*** Opening DATASET CONTENT ***
-- ==== Sys2Proof/Certificates/Slice0/Obligations.lean ====
section
/-! DEFINITION. The statements about the block, in the order of the spec's chapters: first what holds of every command, then
each family of commands. Each statement's docstring names the rules it comes from; a clause that ends in `exec c s = .next t`
also says where the command completes. -/
open Sys2Proof Sys2Proof.Machine

/-- A step takes the command at the front of the queue and runs it with the queue's rest. With an empty queue 0.25 ns
pass: an operation on the lookup tables whose cycle has ended by then takes effect (08 R233), the command arbiter
takes what has waited for its cycle (04 R119), and nothing else changes; that a step passes 0.25 ns is the model's
choice (assumption log 2). -/
def Obligations.StepRunsTheFrontCommand : Prop :=
  (∀ (s : State) (c : Instr) (rest : List Instr), s.pending = c :: rest → step s = exec c { s with pending := rest }) ∧
  (∀ s : State, s.pending = [] → step s = .next { s with now := s.now + 1 }.tblRunDue.drain) ∧
  (∀ s : State, s.pending = [] → s.tb.ops = [] → s.sl.arb = [] → step s = .next { s with now := s.now + 1 })

/-- The state right after VAUX has risen (02 R47, R50; 03 R85; 20 R594): retained RAM holds nothing valid, the part is off
with its transmitters squelched and DMA stopped, nothing waits, nothing is stored in package memory, device time is 0
and nothing is configured. It has the form that every step keeps. -/
def Obligations.ResetState : Prop :=
  State.reset.pending = [] ∧ Memory.wf State.reset.mem = true ∧ State.reset.mem = [] ∧
  State.reset.board.vaux = true ∧ State.reset.board.retainedValid = false ∧ State.reset.board.pwrGood = false ∧
  State.reset.board.squelched = true ∧ State.reset.board.dmaStopped = true ∧ State.reset.boot.phase = .off ∧
  State.reset.serving = false ∧ State.reset.time = 0 ∧ State.reset.tm.state = 0 ∧ State.reset.cfg = {} ∧
  State.reset.sl = {} ∧ State.reset.cn.frames = [] ∧ State.reset.out = [] ∧
  (∀ i, State.reset.board.vcoreOf i = 750) ∧ (∀ i, (State.reset.counterOf i).last = 0) ∧ (∀ q, (State.reset.qpOf q).state = 0) ∧
  ∀ e, (State.reset.eq e).state = 0

/-- Every command has an answer in every state, and it is a next state: a command whose condition does not hold changes
nothing, a request of a function is answered with a status, and no failure of a unit stops the block (the model's
reading of an event that cannot happen is assumption log 3's). -/
def Obligations.EveryCommandAnswers : Prop :=
 ∀ (c : Instr) (s : State), ∃ t, exec c s = .next t

/-- What a command does not touch: no command, whatever its operands and the state it meets, changes a part of the state
that `touches` does not list for it. This is the frame of every row of the command table. -/
def Obligations.CommandsChangeOnlyTheirParts : Prop :=
  ∀ (c : Instr) (s t : State), exec c s = .next t → ∀ p : Part, p ∉ touches c → s.same p t

/-- What every step keeps, from every state: package memory stays in its canonical form, time and the count of free values
never go back, what has left the part stays written down, the variant and the stepping stay, and the queue loses the
command at its front and no other. -/
def Obligations.StepsKeepMemoryTimeAndQueue : Prop :=
  ∀ (s t : State), step s = .next t → Memory.wf s.mem = true →
    Memory.wf t.mem = true ∧ s.now ≤ t.now ∧ s.free ≤ t.free ∧ (∃ l, t.out = s.out ++ l) ∧ t.variant = s.variant ∧
    t.stepping = s.stepping ∧ t.pending = s.pending.tail
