-- ==== Sys2Proof/Laws/KeepsFrame.lean ====
section
/-! SUPPORT. What the definitions of Machine/Frame.lean keep: no part of the state changes but those of the mask, which is
`Parts` in bits (Safety.lean), and what every command keeps. -/
set_option Elab.async false
namespace Sys2Proof.Machine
*** Closing DATASET CONTENT ***
# TO DO
Retype only this range exactly: the first line of the data through the line where "(∀ s : State, s.pending = [] → s.tb.ops" appears.

# SOLVED PROBLEM
-- ==== Sys2Proof/Certificates/Slice0/Obligations.lean ====
section
/-! DEFINITION. The statements about the block, in the order of the spec's chapters: first what holds of every command, then
each family of commands. Each statement's docstring names the rules it comes from; a clause that ends in `exec c s = .next t`
also says where the command completes. -/
open Sys2Proof Sys2Proof.Machine

/-- A step takes the command at the front of the queue and runs it with the queue's rest. With an empty queue 0.25 ns
pass: an operation on the lookup tables whose cycle has ended by then takes effect (08 R233), the command arbiter
takes what has waited for its cycle (04 R119), and nothing else changes; that a step passes 0.25 ns is the model's
choice (assumption log 2). -/
def Obligations.StepRunsTheFrontCommand : Prop :=
  (∀ (s : State) (c : Instr) (rest : List Instr), s.pending = c :: rest → step s = exec c { s with pending := rest }) ∧
  (∀ s : State, s.pending = [] → step s = .next { s with now := s.now + 1 }.tblRunDue.drain) ∧
  (∀ s : State, s.pending = [] → s.tb.ops = [] → s.sl.arb = [] → step s = .next { s with now := s.now + 1 })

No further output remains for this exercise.